A DNA binding mutation in estrogen receptor-α leads to suppression of Wnt signaling via ß-catenin destabilization in osteoblasts.

Estrogen receptors (ERs) play vital roles in the function and remodeling of bone. Their cellular mechanisms can broadly be categorized into those involving direct DNA binding (classical) or indirect DNA binding (non-classical). The generation of non-classical ER knock-in (ERα(-/NERKI) ) mice provides a unique opportunity to define these pathways in bone. We previously demonstrated that ERα(-/NERKI) mice exhibit an osteoporotic phenotype; however, the mechanism(s) for this remain unresolved. Gene expression analyses of cortical bone from ERα(-/NERKI) mice revealed suppression of lymphoid enhancer factor-1 (Lef1), a classic Wnt-responsive transcription factor that associates with ß-catenin. Since Wnt signaling is generally considered bone anabolic, this observation leads to the hypothesis that NERKI-induced suppression of Wnt signaling may contribute to the low bone mass phenotype. We generated ERα(-/NERKI) mice crossed with the Wnt-responsive TOPGAL transgenic mouse model and observed significantly less ß-galactosidase activity in ERα(-/NERKI) mice, confirming suppression of Wnt activity in vivo. Adenoviral expression of the NERKI receptor using an in vitro cell system resulted in the induction of several secreted antagonists of Wnt signaling. Furthermore, expression of NERKI abrogated Wnt10b-dependent Wnt activation using a lentiviral-mediated reporter assay. Finally, expression of NERKI destabilized ß-catenin cellular protein levels and disrupted ER/ß-catenin interactions. Collectively, these data suggest the osteoporotic phenotype of ERα(-/NERKI) mice may involve the suppression of Lef1-mediated Wnt signaling through both the stimulation of secreted Wnt inhibitors and/or disruption of normal ß-catenin function.

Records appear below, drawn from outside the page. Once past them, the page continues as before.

-- ==== Sys2Proof/Machine/Lanes.lean ====
section
/-!
DEFINITION. The lanes at work: T-lane bring-up, the starts of a Tylane link, eye scans, PRBS, injection, loopbacks and the
lane commands (14 R429 to R445; 15 R464, R466).
-/
namespace Sys2Proof.Machine



/-- A link is enabled: below d of SIZE 2^d in the modes with a member, or any link while the ROM boots over Tylane (14
R428; 15 R456, R475). -/
def State.linkEnabled (s : State) (k : Nat) : Bool :=
  if s.running then decide (2 ^ k < s.cfg.clusterSize)
  else s.mode.current = .loader && s.boot.straps.bootSrc = 1

/-- A half of a link without a retired lane (15 R466). -/
def State.halfWhole (s : State) (k half : Nat) : Bool :=
  (List.range 4).all fun j => !s.laneRetired (laneOfLink k (4 * half + j))

/-- A lane of an enabled link starts, unless it is retired or in a test (14 R428; 16 R500). -/
def startTLane (cause l : Nat) (s : State) : State :=
  if s.laneRetired l then laneOff l cause s
  else if (s.lane l).tested then s
  else laneBringup l cause s

/-- A link's bring-up starts anew; what awaits acknowledgement stays in its replay buffer (15 R460, R464, R466). -/
def linkStart (k cause : Nat) (s : State) : State :=
  let down := !s.halfWhole k 0 && !s.halfWhole k 1
  let s1 := setLink k (fun l => { l with state := if down then .down else .training, width := 0, half := 0xFF, probes := 0,
                                         trainingSince := s.now }) s
  (List.range 8).foldl (fun st j => startTLane cause (laneOfLink k j) st) s1

/-- A link is switched off (15 R456). -/
def linkStop (k cause : Nat) (s : State) : State :=
  (List.range 8).foldl (fun st j => laneOff (laneOfLink k j) cause st)
    (setLink k (fun _ => { state := .disabled }) s)

/-- Every link takes its state from the mode and SIZE. -/
def linksApply (cause : Nat) (s : State) : State :=
  (List.range 4).foldl (fun st k =>
    let on := st.linkEnabled k
    if on && (st.tyLink k).state == .disabled then linkStart k cause st
    else if !on && (st.tyLink k).state != .disabled then linkStop k cause st
    else st) s

/-- LANE_SIGNAL_DETECT: the CDR locks; a media lane starts to adapt (14 R424, R429). -/
def execLaneSignalDetect (lane : Fin 40) (s : State) : Host.Outcome State Fault Refusal :=
  .next <|
    let l := lane.val
    let x := s.lane l
    if x.state = .off ∨ x.state = .fault ∨ x.cdrLocked ∨ s.testPort.pinsTaken then s
    else
      let s1 := setLane l (fun x => { x with cdrLocked := true }) s
      if l < 8 ∧ x.state = .training then count (laneCtr l 5) s1 else s1

/-- A lane's CDR loses lock: the lane seeks it again, and a T-lane loses its alignment with it (14 R432; 16 Table 16-1). -/
def cdrLost (l : Nat) (s : State) : State :=
  let x := s.lane l
  if !x.cdrLocked then s
  else
    let s1 := count (laneCtr l 0)
      (setLane l (fun x => { x with cdrLocked := false, aligned := false, checkerLocked := false }) s)
    if 8 ≤ l ∧ x.state = .ready then logFault 1 1 l 11 0 0 0 s1 else s1

/-- LANE_CDR_LOSS (14 R432). -/
def execLaneCdrLoss (lane : Fin 40) (s : State) : Host.Outcome State Fault Refusal :=
  .next (cdrLost lane.val s)

/-- The aligned lanes of a link all read j, or all read 7 − j (14 R431, R450). -/
def State.mapStraight (s : State) (k : Nat) : Bool :=
  (List.range 8).all fun j => !(s.lane (laneOfLink k j)).aligned || (s.lane (laneOfLink k j)).laneId == j

def State.mapReversed (s : State) (k : Nat) : Bool :=
  (List.range 8).all fun j => !(s.lane (laneOfLink k j)).aligned || (s.lane (laneOfLink k j)).laneId == 7 - j

/-- A lane map fault: every lane of the link in FAULT, the link down (14 R431). -/
def mapFault (k l : Nat) (s : State) : State :=
  let s1 := count (laneCtr l 7)
    (setLink k (fun x => { x with state := .down, width := 0, half := 0xFF, trainingSince := s.now }) s)
  (List.range 8).foldl (fun st j =>
    let x := laneOfLink k j
    if (st.lane x).state = .off ∨ (st.lane x).state = .test then st else laneTo x .fault 4 st) s1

Loss of ERE binding activity by estrogen receptor-alpha alters basal and estrogen-stimulated bone-related gene expression by osteoblastic cells.

Estrogen receptor (ER)-alpha can signal either via estrogen response element (ERE)-mediated pathways or via alternate pathways involving protein-protein or membrane signaling. We previously demonstrated that, as compared to wild type (WT) controls, mice expressing a mutant ER-alpha lacking the ability to bind EREs (non-classical estrogen receptor knock-in (NERKI)) display significant impairments in the skeletal response to estrogen. To elucidate the mechanism(s) underlying these in vivo deficits, we generated U2OS cells stably expressing either WT ER-alpha or the NERKI receptor. Compared to cells transfected with the control vector, stable expression of ER-alpha, even in the absence of E2, resulted in an increase in mRNA levels for alkaline phosphatase (AP, by 400%, P < 0.01) and a decrease in mRNA levels for insulin growth factor-I (IGF-I) (by 65%, P < 0.001), with no effects on collagen I (col I) or osteocalcin (OCN) mRNA levels. By contrast, stable expression of the NERKI receptor resulted in the suppression of mRNA levels for AP, col I, OCN, and IGF-I (by 62, 89, 60, and 70%, P < 0.001). While E2 increased mRNA levels of AP, OCN, col I, and IGF-I in ER-alpha cells, E2 effects in the NERKI cells on AP and OCN mRNA levels were attenuated, with a trend for E2 to inhibit col I mRNA levels. In addition, E2 had no effects on IGF-I mRNA levels in NERKI cells. Collectively, these findings indicate that ERE signaling plays a significant role in mediating effects of estrogen on osteoblastic differentiation markers and on IGF-I mRNA levels.